DATA TO USE: Begin
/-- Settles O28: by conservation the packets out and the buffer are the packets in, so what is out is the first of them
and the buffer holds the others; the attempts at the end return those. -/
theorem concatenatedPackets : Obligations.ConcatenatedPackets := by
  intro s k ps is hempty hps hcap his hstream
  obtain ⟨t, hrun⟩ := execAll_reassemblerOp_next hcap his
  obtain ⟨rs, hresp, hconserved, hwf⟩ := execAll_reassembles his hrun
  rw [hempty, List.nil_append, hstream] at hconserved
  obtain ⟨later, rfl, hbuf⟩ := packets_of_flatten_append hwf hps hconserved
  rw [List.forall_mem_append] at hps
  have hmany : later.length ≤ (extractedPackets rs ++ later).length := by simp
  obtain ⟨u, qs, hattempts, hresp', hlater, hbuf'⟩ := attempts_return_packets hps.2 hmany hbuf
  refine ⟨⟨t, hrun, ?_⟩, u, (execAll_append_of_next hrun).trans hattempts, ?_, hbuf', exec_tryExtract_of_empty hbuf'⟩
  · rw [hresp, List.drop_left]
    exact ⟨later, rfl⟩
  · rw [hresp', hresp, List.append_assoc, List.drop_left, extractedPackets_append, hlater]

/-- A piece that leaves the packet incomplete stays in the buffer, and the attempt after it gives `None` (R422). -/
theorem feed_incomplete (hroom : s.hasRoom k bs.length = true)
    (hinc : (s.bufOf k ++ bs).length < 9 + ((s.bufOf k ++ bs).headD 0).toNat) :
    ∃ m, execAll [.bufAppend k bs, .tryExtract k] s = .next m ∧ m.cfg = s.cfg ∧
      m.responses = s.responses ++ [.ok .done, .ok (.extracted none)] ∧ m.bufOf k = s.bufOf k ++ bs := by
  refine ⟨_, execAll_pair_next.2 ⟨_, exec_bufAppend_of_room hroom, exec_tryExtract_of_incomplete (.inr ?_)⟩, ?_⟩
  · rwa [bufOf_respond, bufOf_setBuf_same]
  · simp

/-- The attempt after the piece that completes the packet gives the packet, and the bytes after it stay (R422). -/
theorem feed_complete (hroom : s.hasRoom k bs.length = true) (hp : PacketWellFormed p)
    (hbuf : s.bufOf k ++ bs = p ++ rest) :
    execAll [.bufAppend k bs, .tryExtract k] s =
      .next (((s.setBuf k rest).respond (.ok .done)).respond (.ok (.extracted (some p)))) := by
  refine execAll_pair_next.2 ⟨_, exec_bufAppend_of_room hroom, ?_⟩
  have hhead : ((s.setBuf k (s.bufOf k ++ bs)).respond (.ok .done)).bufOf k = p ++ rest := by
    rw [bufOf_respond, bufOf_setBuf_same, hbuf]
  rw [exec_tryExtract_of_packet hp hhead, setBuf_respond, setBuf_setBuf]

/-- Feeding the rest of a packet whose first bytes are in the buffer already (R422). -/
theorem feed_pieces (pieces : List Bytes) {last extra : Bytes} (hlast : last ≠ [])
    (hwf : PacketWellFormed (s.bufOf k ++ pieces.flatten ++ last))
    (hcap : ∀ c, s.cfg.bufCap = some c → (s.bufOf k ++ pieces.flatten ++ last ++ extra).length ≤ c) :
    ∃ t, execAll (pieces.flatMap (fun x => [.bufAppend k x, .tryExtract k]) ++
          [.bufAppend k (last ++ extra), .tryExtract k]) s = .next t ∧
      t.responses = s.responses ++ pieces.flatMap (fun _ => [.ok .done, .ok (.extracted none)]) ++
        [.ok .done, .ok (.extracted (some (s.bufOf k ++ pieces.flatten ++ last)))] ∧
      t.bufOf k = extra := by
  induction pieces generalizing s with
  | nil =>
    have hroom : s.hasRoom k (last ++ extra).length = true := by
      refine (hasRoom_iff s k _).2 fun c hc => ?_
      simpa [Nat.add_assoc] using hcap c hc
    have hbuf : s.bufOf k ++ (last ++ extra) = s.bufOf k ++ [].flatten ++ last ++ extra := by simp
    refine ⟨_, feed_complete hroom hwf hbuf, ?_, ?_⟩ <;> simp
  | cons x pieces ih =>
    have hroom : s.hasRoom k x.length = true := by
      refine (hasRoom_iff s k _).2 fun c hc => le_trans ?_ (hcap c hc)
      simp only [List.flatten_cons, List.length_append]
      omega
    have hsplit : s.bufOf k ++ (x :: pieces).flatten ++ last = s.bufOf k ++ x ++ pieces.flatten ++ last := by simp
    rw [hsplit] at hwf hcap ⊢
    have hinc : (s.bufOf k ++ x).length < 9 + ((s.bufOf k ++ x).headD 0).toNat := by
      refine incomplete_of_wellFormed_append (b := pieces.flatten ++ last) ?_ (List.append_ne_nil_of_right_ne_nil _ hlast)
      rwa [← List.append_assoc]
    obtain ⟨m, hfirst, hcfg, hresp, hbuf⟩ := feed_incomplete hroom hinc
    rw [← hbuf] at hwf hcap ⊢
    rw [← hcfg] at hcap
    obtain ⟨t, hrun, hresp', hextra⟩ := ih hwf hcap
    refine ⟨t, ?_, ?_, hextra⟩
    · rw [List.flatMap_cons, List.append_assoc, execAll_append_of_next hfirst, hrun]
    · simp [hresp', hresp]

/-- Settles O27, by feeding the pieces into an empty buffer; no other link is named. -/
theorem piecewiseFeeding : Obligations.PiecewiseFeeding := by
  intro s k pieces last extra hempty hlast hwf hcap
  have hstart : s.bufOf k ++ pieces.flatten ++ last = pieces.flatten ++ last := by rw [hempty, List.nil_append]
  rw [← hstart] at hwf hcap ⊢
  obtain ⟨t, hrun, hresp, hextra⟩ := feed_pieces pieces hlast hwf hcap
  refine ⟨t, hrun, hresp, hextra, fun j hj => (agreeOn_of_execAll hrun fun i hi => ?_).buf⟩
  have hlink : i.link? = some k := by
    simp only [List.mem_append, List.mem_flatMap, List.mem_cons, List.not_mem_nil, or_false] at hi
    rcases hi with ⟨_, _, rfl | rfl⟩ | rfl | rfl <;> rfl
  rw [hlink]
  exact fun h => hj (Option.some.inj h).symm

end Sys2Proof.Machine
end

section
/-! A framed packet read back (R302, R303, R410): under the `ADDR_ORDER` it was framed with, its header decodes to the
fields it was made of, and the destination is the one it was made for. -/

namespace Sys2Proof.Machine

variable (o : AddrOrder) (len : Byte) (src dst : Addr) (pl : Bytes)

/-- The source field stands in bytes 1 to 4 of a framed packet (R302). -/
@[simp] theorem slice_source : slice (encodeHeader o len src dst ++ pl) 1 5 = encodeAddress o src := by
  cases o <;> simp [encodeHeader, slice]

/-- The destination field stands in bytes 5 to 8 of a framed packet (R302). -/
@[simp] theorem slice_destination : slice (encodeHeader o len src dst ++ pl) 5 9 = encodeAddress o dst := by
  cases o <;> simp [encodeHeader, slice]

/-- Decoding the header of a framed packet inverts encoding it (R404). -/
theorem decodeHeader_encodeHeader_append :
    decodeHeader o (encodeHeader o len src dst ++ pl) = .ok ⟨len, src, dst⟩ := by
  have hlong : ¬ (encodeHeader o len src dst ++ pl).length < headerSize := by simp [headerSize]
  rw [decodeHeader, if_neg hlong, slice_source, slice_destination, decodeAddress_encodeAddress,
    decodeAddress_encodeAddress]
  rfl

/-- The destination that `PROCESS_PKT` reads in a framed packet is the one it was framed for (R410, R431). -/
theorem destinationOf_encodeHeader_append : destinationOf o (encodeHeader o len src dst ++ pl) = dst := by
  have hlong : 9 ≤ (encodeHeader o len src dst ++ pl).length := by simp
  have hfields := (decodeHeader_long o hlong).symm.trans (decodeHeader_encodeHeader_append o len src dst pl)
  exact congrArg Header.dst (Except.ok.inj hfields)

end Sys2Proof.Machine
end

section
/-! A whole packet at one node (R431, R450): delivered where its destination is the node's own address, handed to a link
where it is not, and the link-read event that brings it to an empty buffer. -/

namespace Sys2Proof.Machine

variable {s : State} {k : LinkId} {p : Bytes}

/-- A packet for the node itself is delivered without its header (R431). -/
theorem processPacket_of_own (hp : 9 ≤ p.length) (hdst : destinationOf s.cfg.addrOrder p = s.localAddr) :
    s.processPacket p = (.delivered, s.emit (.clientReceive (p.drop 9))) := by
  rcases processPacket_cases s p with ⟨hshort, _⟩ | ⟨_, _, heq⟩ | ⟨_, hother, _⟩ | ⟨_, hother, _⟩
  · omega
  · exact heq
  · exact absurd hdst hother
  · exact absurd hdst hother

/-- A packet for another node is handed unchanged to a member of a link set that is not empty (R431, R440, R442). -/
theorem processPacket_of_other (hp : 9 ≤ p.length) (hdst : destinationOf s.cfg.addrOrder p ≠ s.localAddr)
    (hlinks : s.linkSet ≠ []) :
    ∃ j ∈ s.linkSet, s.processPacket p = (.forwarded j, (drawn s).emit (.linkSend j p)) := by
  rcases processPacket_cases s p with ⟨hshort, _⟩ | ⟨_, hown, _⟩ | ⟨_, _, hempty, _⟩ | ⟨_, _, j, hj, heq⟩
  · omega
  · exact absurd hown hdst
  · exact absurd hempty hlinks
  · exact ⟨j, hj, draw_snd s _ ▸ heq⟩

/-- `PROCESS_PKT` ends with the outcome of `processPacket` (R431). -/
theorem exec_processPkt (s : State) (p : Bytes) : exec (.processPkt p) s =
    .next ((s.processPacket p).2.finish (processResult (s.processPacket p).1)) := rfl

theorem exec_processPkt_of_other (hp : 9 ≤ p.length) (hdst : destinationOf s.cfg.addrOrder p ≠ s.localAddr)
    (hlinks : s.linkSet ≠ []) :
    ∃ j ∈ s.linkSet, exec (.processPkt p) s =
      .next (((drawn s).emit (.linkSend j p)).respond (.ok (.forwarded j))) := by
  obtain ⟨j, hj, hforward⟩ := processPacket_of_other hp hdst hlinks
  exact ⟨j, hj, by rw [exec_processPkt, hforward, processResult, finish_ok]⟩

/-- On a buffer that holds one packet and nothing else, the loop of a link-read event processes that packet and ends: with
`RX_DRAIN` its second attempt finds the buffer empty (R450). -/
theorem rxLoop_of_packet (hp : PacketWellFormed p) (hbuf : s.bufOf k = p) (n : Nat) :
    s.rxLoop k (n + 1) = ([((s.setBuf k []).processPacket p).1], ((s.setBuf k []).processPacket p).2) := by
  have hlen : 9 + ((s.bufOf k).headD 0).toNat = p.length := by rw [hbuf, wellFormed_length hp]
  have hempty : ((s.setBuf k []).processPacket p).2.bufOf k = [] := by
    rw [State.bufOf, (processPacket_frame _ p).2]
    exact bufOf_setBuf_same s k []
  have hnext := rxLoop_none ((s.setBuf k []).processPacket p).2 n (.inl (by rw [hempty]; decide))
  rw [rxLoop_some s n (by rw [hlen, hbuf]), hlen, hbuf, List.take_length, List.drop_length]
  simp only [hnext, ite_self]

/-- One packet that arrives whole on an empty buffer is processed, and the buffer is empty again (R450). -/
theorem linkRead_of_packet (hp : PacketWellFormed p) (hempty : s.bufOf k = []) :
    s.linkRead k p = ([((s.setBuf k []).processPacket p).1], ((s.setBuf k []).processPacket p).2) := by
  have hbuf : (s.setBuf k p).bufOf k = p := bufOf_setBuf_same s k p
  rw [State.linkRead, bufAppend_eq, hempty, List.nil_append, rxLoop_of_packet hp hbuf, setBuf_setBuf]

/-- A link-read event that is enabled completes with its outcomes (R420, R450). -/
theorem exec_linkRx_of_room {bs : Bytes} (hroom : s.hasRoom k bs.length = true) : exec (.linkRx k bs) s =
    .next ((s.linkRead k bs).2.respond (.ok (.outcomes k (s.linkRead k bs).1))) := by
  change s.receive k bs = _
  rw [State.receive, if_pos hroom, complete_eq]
DATA TO USE: End
DATA TO USE: Begin
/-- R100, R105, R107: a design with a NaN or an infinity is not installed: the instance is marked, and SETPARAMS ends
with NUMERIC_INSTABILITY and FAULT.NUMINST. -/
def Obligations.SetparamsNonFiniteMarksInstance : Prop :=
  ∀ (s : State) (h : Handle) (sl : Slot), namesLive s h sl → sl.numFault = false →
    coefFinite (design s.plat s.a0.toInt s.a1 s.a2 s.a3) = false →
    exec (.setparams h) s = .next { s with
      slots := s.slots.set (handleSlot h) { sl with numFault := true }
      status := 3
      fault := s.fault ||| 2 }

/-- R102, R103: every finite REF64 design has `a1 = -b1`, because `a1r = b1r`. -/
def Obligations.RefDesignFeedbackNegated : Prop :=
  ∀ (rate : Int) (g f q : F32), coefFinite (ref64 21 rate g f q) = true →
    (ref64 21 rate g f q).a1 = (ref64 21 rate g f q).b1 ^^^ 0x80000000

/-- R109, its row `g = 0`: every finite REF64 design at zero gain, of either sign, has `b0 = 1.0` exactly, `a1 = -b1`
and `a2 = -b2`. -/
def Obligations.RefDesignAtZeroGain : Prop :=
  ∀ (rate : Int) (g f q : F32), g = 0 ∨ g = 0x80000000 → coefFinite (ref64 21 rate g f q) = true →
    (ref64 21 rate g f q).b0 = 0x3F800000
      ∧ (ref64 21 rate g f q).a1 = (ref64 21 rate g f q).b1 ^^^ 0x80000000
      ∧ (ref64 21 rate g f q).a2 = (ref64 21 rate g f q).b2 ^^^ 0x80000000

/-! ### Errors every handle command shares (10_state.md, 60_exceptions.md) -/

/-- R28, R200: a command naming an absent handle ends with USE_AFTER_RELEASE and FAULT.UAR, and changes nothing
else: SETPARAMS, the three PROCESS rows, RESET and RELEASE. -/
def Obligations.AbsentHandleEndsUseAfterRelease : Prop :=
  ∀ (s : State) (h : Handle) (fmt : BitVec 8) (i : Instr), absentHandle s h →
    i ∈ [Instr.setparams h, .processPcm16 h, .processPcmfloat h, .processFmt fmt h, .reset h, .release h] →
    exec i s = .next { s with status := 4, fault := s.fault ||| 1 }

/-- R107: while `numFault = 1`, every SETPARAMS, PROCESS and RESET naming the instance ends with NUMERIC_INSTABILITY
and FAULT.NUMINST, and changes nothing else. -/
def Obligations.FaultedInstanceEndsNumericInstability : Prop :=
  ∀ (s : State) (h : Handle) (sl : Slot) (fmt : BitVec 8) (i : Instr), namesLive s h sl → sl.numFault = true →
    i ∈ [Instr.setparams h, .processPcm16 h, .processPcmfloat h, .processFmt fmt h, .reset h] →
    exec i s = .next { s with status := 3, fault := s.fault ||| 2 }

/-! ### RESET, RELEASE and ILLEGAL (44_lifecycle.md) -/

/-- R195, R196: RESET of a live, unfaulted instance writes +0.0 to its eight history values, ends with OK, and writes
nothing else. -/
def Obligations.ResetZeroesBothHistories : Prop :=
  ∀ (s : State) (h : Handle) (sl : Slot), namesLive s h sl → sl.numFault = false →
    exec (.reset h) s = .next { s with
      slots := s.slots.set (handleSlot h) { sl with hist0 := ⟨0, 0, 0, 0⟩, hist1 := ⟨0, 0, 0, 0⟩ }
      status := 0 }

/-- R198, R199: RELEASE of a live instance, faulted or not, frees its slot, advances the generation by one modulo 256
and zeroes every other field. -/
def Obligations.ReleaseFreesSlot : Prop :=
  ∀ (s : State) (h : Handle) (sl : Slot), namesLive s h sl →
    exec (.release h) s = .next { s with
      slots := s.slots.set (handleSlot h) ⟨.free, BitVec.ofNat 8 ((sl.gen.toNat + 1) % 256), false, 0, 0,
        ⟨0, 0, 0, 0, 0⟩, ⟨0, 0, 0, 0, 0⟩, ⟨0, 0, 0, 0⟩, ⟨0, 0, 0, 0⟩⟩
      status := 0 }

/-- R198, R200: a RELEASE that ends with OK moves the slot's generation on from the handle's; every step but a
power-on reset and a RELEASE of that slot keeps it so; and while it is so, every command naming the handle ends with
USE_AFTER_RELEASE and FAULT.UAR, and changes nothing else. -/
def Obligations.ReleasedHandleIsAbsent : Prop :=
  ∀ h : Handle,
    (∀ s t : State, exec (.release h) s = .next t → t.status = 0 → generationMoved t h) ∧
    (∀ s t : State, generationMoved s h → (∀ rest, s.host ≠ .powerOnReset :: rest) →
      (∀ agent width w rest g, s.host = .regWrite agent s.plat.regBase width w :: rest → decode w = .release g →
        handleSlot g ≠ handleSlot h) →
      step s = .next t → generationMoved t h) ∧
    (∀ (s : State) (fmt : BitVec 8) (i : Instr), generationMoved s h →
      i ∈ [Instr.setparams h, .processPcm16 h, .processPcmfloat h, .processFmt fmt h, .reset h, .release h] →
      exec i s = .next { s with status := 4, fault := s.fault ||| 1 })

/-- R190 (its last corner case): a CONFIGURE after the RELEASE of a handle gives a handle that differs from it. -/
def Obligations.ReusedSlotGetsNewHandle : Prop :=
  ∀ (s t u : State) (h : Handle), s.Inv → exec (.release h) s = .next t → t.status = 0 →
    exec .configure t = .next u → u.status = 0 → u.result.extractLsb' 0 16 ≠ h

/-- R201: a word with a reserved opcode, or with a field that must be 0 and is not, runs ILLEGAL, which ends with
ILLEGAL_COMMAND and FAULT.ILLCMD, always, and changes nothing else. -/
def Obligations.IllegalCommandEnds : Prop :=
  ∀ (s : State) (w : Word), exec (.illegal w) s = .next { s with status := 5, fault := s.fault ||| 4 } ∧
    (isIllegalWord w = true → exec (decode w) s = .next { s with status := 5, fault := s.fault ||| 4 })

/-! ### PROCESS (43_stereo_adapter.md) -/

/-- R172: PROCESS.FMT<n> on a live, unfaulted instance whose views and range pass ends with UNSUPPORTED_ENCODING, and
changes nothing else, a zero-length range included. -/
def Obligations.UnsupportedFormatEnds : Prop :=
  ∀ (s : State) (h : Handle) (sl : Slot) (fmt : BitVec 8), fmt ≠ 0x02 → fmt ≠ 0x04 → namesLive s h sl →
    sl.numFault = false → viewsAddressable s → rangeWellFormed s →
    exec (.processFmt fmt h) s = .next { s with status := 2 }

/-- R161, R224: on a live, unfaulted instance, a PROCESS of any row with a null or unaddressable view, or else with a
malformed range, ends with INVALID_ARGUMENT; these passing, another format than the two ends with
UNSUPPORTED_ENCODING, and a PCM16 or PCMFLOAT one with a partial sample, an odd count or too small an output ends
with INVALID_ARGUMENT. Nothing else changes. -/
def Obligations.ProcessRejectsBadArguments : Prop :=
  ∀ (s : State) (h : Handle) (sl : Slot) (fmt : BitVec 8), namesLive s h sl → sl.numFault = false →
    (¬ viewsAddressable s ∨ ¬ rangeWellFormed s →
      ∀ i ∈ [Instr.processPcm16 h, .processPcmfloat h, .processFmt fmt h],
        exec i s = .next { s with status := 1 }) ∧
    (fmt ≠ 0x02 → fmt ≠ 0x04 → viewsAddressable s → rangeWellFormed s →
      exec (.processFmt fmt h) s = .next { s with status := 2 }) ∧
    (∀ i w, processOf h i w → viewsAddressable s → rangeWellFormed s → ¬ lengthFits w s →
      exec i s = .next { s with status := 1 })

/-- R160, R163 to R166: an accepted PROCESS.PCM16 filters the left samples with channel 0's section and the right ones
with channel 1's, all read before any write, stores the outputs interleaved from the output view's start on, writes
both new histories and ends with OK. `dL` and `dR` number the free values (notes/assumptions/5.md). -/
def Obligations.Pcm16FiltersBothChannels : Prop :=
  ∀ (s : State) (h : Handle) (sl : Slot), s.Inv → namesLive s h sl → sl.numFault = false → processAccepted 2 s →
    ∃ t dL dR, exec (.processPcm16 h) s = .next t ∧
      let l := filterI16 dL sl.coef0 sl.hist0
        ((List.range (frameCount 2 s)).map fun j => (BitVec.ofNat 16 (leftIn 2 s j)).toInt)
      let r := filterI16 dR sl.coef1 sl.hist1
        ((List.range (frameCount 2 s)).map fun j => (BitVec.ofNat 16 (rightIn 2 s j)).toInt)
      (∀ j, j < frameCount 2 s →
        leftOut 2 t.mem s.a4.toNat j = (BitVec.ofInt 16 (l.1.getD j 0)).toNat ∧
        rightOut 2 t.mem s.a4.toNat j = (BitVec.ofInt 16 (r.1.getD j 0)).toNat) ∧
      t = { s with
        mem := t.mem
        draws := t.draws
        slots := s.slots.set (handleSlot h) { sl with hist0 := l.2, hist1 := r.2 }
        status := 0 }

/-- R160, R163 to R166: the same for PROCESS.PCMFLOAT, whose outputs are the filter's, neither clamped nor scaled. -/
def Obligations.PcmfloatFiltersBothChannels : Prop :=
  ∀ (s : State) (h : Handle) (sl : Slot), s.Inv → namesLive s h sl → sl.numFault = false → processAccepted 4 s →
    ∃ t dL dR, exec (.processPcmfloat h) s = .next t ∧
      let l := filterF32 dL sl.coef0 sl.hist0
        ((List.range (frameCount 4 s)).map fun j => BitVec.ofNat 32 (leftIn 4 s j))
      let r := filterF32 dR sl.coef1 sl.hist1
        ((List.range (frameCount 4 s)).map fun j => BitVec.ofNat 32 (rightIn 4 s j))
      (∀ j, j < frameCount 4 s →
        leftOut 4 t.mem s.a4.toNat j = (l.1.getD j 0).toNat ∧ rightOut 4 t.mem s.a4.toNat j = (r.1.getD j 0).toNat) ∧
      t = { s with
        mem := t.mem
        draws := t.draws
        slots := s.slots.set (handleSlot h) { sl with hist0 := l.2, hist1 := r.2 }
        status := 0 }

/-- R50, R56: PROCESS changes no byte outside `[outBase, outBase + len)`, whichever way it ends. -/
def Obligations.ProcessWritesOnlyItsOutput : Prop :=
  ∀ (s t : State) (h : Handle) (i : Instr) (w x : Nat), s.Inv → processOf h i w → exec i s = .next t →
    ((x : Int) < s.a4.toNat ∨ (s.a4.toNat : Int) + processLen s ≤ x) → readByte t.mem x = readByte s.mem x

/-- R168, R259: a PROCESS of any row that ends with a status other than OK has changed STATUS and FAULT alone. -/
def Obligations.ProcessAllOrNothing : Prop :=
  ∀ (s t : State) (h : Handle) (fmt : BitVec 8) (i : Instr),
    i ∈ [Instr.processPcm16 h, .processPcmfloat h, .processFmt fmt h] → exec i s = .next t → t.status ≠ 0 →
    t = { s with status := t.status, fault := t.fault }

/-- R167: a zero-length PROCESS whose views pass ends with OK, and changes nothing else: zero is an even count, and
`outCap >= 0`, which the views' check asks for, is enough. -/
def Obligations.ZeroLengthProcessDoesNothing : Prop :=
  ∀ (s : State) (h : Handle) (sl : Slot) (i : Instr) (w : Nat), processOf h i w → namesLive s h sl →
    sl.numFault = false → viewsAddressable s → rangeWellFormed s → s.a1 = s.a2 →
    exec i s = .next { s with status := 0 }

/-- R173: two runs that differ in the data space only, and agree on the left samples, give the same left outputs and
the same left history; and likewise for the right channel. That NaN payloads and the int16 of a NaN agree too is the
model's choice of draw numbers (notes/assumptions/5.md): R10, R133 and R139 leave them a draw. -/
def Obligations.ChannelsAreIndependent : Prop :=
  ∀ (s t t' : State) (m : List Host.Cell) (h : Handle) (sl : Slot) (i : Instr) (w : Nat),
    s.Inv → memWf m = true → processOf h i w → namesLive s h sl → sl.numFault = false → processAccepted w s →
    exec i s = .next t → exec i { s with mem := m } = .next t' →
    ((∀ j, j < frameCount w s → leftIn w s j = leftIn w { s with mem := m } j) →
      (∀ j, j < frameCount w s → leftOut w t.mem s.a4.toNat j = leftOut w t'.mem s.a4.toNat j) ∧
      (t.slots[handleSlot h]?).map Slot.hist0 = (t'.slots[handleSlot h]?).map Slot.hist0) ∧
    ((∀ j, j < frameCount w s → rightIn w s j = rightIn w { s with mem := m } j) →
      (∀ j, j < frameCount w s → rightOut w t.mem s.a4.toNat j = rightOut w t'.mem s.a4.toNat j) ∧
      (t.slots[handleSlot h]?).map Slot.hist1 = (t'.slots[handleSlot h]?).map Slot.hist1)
DATA TO USE: End
Give back exactly the lines above starting at the line where "first of them" appears and ending at the line where "obtain ⟨t, hrun⟩" appears, both included, with no other lines.

/-- Settles O28: by conservation the packets out and the buffer are the packets in, so what is out is the first of them
and the buffer holds the others; the attempts at the end return those. -/
theorem concatenatedPackets : Obligations.ConcatenatedPackets := by
  intro s k ps is hempty hps hcap his hstream
  obtain ⟨t, hrun⟩ := execAll_reassemblerOp_next hcap his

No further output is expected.